*** Block opens ***

/-- Whether a configuration word is malformed (R289), for offset B of the context area. -/
def badConfig (desc w : Word) (B : Nat) : Bool :=
  let mode := bits w 3 2
  let ring := !w.getLsbD 4 && (mode = 1 || mode = 2)
  let rbase := bits w 18 6
  let rlen := bits w 31 19
  bits w 1 0 ≠ 0 || (ring && (rlen = 0 || rlen > 4096)) || (!ring && (rbase ≠ 0 || rlen ≠ 0)) ||
    (ring && 64 * (rbase + rlen) > B) || (ring && mode = 2 && max 1 ((bits desc 63 32 + 63) / 64) > rlen)

/-- The entry CHNEW makes (R289); an ANY receiving end opens with CALLED at its number of slots (R259). -/
def newEndpoint (desc w : Word) (domain : BitVec 12) (gen : BitVec 14) : Endpoint :=
  let x : Endpoint := { Endpoint.empty with
    state := 1, mode := bits w 3 2, dir := w.getLsbD 4, nb := w.getLsbD 5, cls := bits desc 7 6, fmt := bits desc 12 8,
    gen := gen, domain := domain, shape := BitVec.ofNat 32 (bits desc 63 32),
    tlimit := BitVec.ofNat 32 (bits w 63 32), rbase := bits w 18 6, rlen := bits w 31 19 }
  if x.mode = 2 && !x.dir then { x with called := BitVec.ofNat 32 x.slotCount } else x

/-- CHNEW (R289). -/
def execChnew (d a b : Reg) (s : State) : Out :=
  let sh : Shape := { srcs := [a, b], dst := some d }
  .next (s.issue sh fun vals s =>
    let desc := op vals 0
    let w := op vals 1
    if badDescriptor desc then s.trap 0x0B [desc, 6]
    else if bits w 3 2 = 3 && !s.cur.supv then s.trap 0x02 []
    else if badConfig desc w (ctxBase (s.core s.here)) then s.trap 0x05 [w]
    else
      match firstFree (fun i => (s.ep (s.here * 1024 + i)).state = 0) 1024 0 with
      | none => s.doneWith sh 0
      | some i =>
        let e := s.here * 1024 + i
        let t := s.modEp e fun x => newEndpoint desc w s.cur.domain x.gen
        t.doneWith sh (t.epHandle e))

/-! ## CHBIND (R290) -/

/-- The DIEFENCED trap of an operation whose home core's die is fenced (R365, R381). -/
def State.reachCore (s : State) (c : CoreId) (h : Word) (f : State → State) : State :=
  if s.dieUp (dieOfCore c) then f s
  else s.trap 0x19 [h, BitVec.ofNat 64 (dieOfCore c % 8), BitVec.ofNat 64 ((s.die (dieOfCore c)).fenced.getD 4)]

/-- Whether a package can be sent to: it exists, and another package is a pod member that has not withdrawn. -/
def State.reachable (s : State) (p q : Nat) : Bool :=
  (s.pkg q).present && (p = q || (s.podMember p q && !(s.pkg q).withdrawn))

/-- An answer given to a waiting process: it goes on with the value, or traps. -/
def State.answer (s : State) (k : Slot) (pid : Word) (a : Answer) : State :=
  if (s.proc k).pid ≠ pid || (s.proc k).state ≠ .parked then s
  else
    match a with
    | .value v => s.wake k v 1
    | .nothing => s.wake k 0 2
    | .trap cause ds => s.trapOf k cause ds

/-- CHBIND (R290): a release, the BIND request to the peer's home, the wait for its reply. -/
def execChbind (d a b : Reg) (s : State) : Out :=
  let sh : Shape := { srcs := [a, b], dst := some d }
  .next (s.issue sh fun vals s =>
    let h := op vals 0
    if s.cur.mark = 1 then (s.leaveEp (epOfHandle h)).doneWith sh s.cur.answer
    else
      s.withEp h (fun _ => 0) true fun e _ s =>
        let peer := op vals 1
        let r := epOfHandle peer
        if !s.reachable (pkgOf s.here) (pkgOf (coreOfEp r)) then s.trap 0x0A [peer, 0]
        else
          s.reachCore (coreOfEp r) peer fun s =>
            s.afterDrain (drainBetween s.here r) fun s =>
              (s.send (.core s.here) (.core (coreOfEp r)) .channel (.bind s.self s.cur.pid h peer)).parkEp
                1 e (.after vals 0 4) none)

/-- The entry `x` bound to the endpoint of handle `h`, whose entry is `y`: a buffered or ANY sending end copies the ring
of the receiving end, an ANY receiving end keeps PEER = 0 (R290). -/
def Endpoint.bindTo (x : Endpoint) (h : Word) (y : Endpoint) : Endpoint :=
  let ring := x.dir && (x.mode = 1 || x.mode = 2)
  { x with state := 2, linkReason := none, linkWords := [], peer := if x.mode = 2 && !x.dir then 0 else h, rbase := if ring then y.rbase else x.rbase,
           rlen := if ring then y.rlen else x.rlen }

/-- The result of a BIND request at the peer's home (R290): the new state and the answer. -/
def State.bindResult (s : State) (domain : BitVec 12) (mine peer : Word) : State × Answer :=
  let e := epOfHandle mine
  let r := epOfHandle peer
  let x := s.ep e
  let y := s.ep r
  if !s.accepts peer domain then (s.countRefusal peer, .trap 0x0A [peer, 0])
  else if x.cls ≠ y.cls || x.fmt ≠ y.fmt || x.shape ≠ y.shape then (s, .trap 0x0B [peer, 5])
  else if x.mode ≠ y.mode then (s, .trap 0x0B [peer, 2])
  else if x.dir = y.dir then (s, .trap 0x0B [peer, 3])
  else if y.state = 1 && x.state = 1 then
    let t := (s.setEp e (x.bindTo peer y)).setEp r (y.bindTo mine x)
    ((t.wakeEp e).wakeEp r, .value 0)
  else if x.state = 2 && x.peer ≠ 0 && x.peer ≠ peer then (s, .value 1)
  else if y.state = 2 && (y.peer = mine || (y.mode = 2 && !y.dir)) && x.state ≤ 2 then
    ((s.setEp e (x.bindTo peer y)).wakeEp e, .value 0)
  else (s, .value 1)

/-! ## CHFREE (R291) -/

/-- The slot of a called ticket is committed as zeros at an ANY receiving end, for a sending end of core `c` (R291). -/
def State.zeroTicket (s : State) (c : CoreId) (r : EpId) (t : Nat) : State :=
  let y := s.ep r
  if y.state = 0 then s
  else
    let at_ := locSpad (coreOfEp r) (64 * (y.rbase + y.slotSize * (t % max 1 y.slotCount)))
    let u := s.writeAt none (some c) at_ (List.replicate (64 * y.slotSize) 0) none
    (u.modEp r fun z => { z with slots := z.slots ++ [t], tail := z.tail + BitVec.ofNat 16 z.slotSize }).wakeEp r

/-- Step 2 of R291: the called ticket that a sending end holds is released. -/
def State.zeroSlot (s : State) (e : EpId) : State :=
  match (s.ep e).ticket with
  | none => s
  | some t => s.zeroTicket (coreOfEp e) (epOfHandle (s.ep e).peer) t

/-- The entry freed: STATE 0, GEN one higher (R47). -/
def Endpoint.freed (x : Endpoint) : Endpoint := { Endpoint.empty with gen := x.gen + 1 }

/-- The sender of a discarded offer, while it still waits, is stopped with CHLINK of its own end (R291). -/
def State.stopSender (s : State) (o : Offer) (reason : Nat) : State :=
  let (k, pid) := match o with | .word k pid _ => (k, pid) | .block k pid _ _ => (k, pid)
  match (s.proc k).wait with
  | .endpoint f =>
    if (s.proc k).pid = pid && (s.proc k).state = .parked then s.trapOf k 0x0C (s.linkDetails f reason) else s
  | _ => s

/-- Frees an endpoint by the steps of R291, at once. -/
def State.freeEp (s : State) (e : EpId) (reason : Nat) : State :=
  let s1 := s.stopParked e reason
  let s2 := match (s.ep e).offer with
    | none => s1
    | some o => s1.stopSender o reason
  let s3 := s2.zeroSlot e
  let bound := (s3.boundTo e).filter fun f => f ≠ e
  let s4 := ((s3.dropMessages e).dropTickets e).setEp e ((s3.ep e).freed)
  bound.foldl (fun (t : State) f => t.cutPeer f reason) s4

/-- CHFREE (R291). -/
def execChfree (a : Reg) (s : State) : Out :=
  let sh : Shape := { srcs := [a] }
  .next (s.issue sh fun vals s =>
    let h := op vals 0
    s.ownEp h fun e x s => if x.portv then s.trap 0x05 [h, 5] else (s.freeEp e 4).done sh)

/-! ## CHSTAT (R292) -/

/-- The status word of an endpoint. -/
def Endpoint.status (x : Endpoint) : Word :=
  BitVec.ofNat 64 (x.state + x.mode * 4 + x.dir.toNat * 16 + x.nb.toNat * 32 +
    (x.waiter.isSome || x.offer.isSome || !x.syncing.isEmpty).toNat * 64 + x.portv.toNat * 128 + x.offer.isSome.toNat * 256 +
    x.head.toNat * 2 ^ 16 + x.tail.toNat * 2 ^ 32 + x.fifo.length * 2 ^ 48)

/-- The word CHSTAT reads. -/
def Endpoint.word (x : Endpoint) (sel : Word) : Word :=
  if sel = 0 then x.status
  else if sel = 1 then (if x.mode = 2 then BitVec.ofNat 64 (x.nextt.toNat + x.called.toNat * 2 ^ 32) else 0)
  else if sel = 2 then x.peer
  else if sel = 3 then BitVec.ofNat 64 (x.shape.toNat + x.tlimit.toNat * 2 ^ 32)
  else 0

/-- CHSTAT at the endpoint's home. -/
def State.chstat (s : State) (h sel : Word) (domain : BitVec 12) : State × Answer :=
  if s.accepts h domain then (s, .value ((s.ep (epOfHandle h)).word sel))
  else (s.countRefusal h, .trap 0x0A [h, 0])

/-- CHSTAT (R292). -/
def execChstat (d a b : Reg) (s : State) : Out :=
  let sh : Shape := { srcs := [a, b], dst := some d }
  .next (s.issue sh fun vals s =>
    let h := op vals 0
    let c := coreOfEp (epOfHandle h)
    if s.cur.resumed then s.doneWith sh s.cur.answer
    else if c = s.here then
      match s.chstat h (op vals 1) s.cur.domain with
      | (t, .trap cause ds) => t.trap cause ds
      | (t, .value v) => t.doneWith sh v
      | (t, .nothing) => t.done sh
    else if !s.reachable (pkgOf s.here) (pkgOf c) then s.trap 0x0A [h, 0]
    else
      s.reachCore c h fun s =>
        (s.send (.core s.here) (.core c) .channel
          (.remote (.chstat h (op vals 1) s.cur.domain) s.self s.cur.pid)).parkAfter 1 .remote vals none)

/-! ## CHSYNC (R293) -/

/-- An end restored by CHSYNC: back in STATE 2 with its counters zero and CALLED as at CHNEW. -/
def Endpoint.restored (x : Endpoint) : Endpoint :=
  { x with
    state := 2, head := 0, tail := 0, reserved := 0, ticket := none, slots := [], nextt := 0,
    called := if x.mode = 2 && !x.dir then BitVec.ofNat 32 x.slotCount else 0, syncing := [], syncPeer := [],
    badCount := 0 }

/-- The granules committed and not retired at the consumer of an end and the peers of it that have arrived (R293). -/
def State.syncCount (s : State) (e : EpId) (rs : List EpId) : Word :=
  BitVec.ofNat 64 (s.ep (if (s.ep e).dir then rs.headD e else e)).committed

/-- An end and the peers of it that have arrived are restored together; each process that waits in CHSYNC at one of them
gets the consumer's count (R293). -/
def State.restoreEnds (s : State) (e : EpId) (rs : List EpId) : State :=
  let n := s.syncCount e rs
  let waiting := (e :: rs).flatMap fun f => (s.ep f).syncing
  let t := (e :: rs).foldl (fun (t : State) f => (t.dropMessages f).modEp f Endpoint.restored) s
  waiting.foldl (fun (t : State) k => t.wake k n 1) t

/-- CHSYNC (R293). -/
def execChsync (d a : Reg) (s : State) : Out :=
  let sh : Shape := { srcs := [a], dst := some d }
  .next (s.issue sh fun vals s =>
    if s.cur.mark = 1 then s.doneWith sh s.cur.answer
    else
      s.ownEp (op vals 0) fun e x s =>
        match x.linkReason with
        | some r => s.linkTrap e r
        | none =>
          if x.state ≠ 3 then s.doneWith sh (BitVec.allOnes 64)
          else
            match x.syncPeer with
            | r :: rs => (s.restoreEnds e (r :: rs)).doneWith sh (s.syncCount e (r :: rs))
            | [] =>
              let t := s.modEp e fun y => { y with syncing := natErase y.syncing s.self ++ [s.self] }
              let u := if x.peer = 0 || !x.syncing.isEmpty then t
                else
                  t.send (.core s.here) (.core (coreOfEp (epOfHandle x.peer))) .channel
                    (.chsync (epOfHandle x.peer) e)
              u.park 1 (.endpoint e) (.after vals 0 0) none)

/-! ## Tickets (R294) -/

/-- What TKT and TKTW require: a sending end of MODE 2. -/
def needTicket (x : Endpoint) : Nat := if x.mode ≠ 2 then 2 else if !x.dir then 3 else 0

/-- NEXTT of an ANY receiving end as it stood, and the state after the increment (R259). -/
def State.takeTicket (s : State) (e : EpId) : State × Nat :=
  (s.modEp e fun x => { x with nextt := x.nextt + 1 }, (s.ep e).nextt.toNat)

/-- TKT (R294). -/
def execTkt (d a : Reg) (s : State) : Out :=
  let sh : Shape := { srcs := [a], dst := some d }
  .next (s.issue sh fun vals s =>
    if s.cur.mark = 1 then (s.leaveEp (epOfHandle (op vals 0))).doneWith sh s.cur.answer
    else
      s.withEp (op vals 0) needTicket false fun e x s =>
        if s.cur.resumed then s.parkEpAfter 1 e vals 0 none
        else
          (s.send (.core s.here) (.core (coreOfEp (epOfHandle x.peer))) .channel
            (.remote (.tkt (epOfHandle x.peer)) s.self s.cur.pid)).parkEpAfter 1 e vals 0 none)

/-- TKTW (R294). -/
def execTktw (a b : Reg) (s : State) : Out :=
  let sh : Shape := { srcs := [a, b] }
  .next (s.issue sh fun vals s =>
    let h := op vals 0
    s.withEp h needTicket false fun e x s =>
      let r := epOfHandle x.peer
      let t := bits (op vals 1) 31 0
      if x.ticket.isSome then s.trap 0x05 [h, 6]
      else if (s.ep r).hasCalled t then ((s.modEp e fun y => { y with ticket := some t }).leaveEp e).done sh
      else
        ((s.joinEp e).modEp r fun y => { y with callers := y.callers ++ [(t, s.self)] }).parkAfter 11
          (.ticket r t) vals none)

/-- The callers of an ANY receiving end whose tickets have been called are woken (R259). -/
def State.wakeCallers (s : State) (r : EpId) : State :=
  let x := s.ep r
  (x.callers.filter fun a => x.hasCalled a.1).foldl (fun (t : State) a => t.wake a.2 0 0)
    (s.setEp r { x with callers := x.callers.filter fun a => !x.hasCalled a.1 })

end Sys2Proof.Machine
end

*** Block closes ***

### Task description
For the lines above, output exactly those from the line containing "s.doneWith sh 0" through the line containing "not withdrawn. -/", and skip the others.

### Exercise output
      | none => s.doneWith sh 0
      | some i =>
        let e := s.here * 1024 + i
        let t := s.modEp e fun x => newEndpoint desc w s.cur.domain x.gen
        t.doneWith sh (t.epHandle e))

/-! ## CHBIND (R290) -/

/-- The DIEFENCED trap of an operation whose home core's die is fenced (R365, R381). -/
def State.reachCore (s : State) (c : CoreId) (h : Word) (f : State → State) : State :=
  if s.dieUp (dieOfCore c) then f s
  else s.trap 0x19 [h, BitVec.ofNat 64 (dieOfCore c % 8), BitVec.ofNat 64 ((s.die (dieOfCore c)).fenced.getD 4)]

/-- Whether a package can be sent to: it exists, and another package is a pod member that has not withdrawn. -/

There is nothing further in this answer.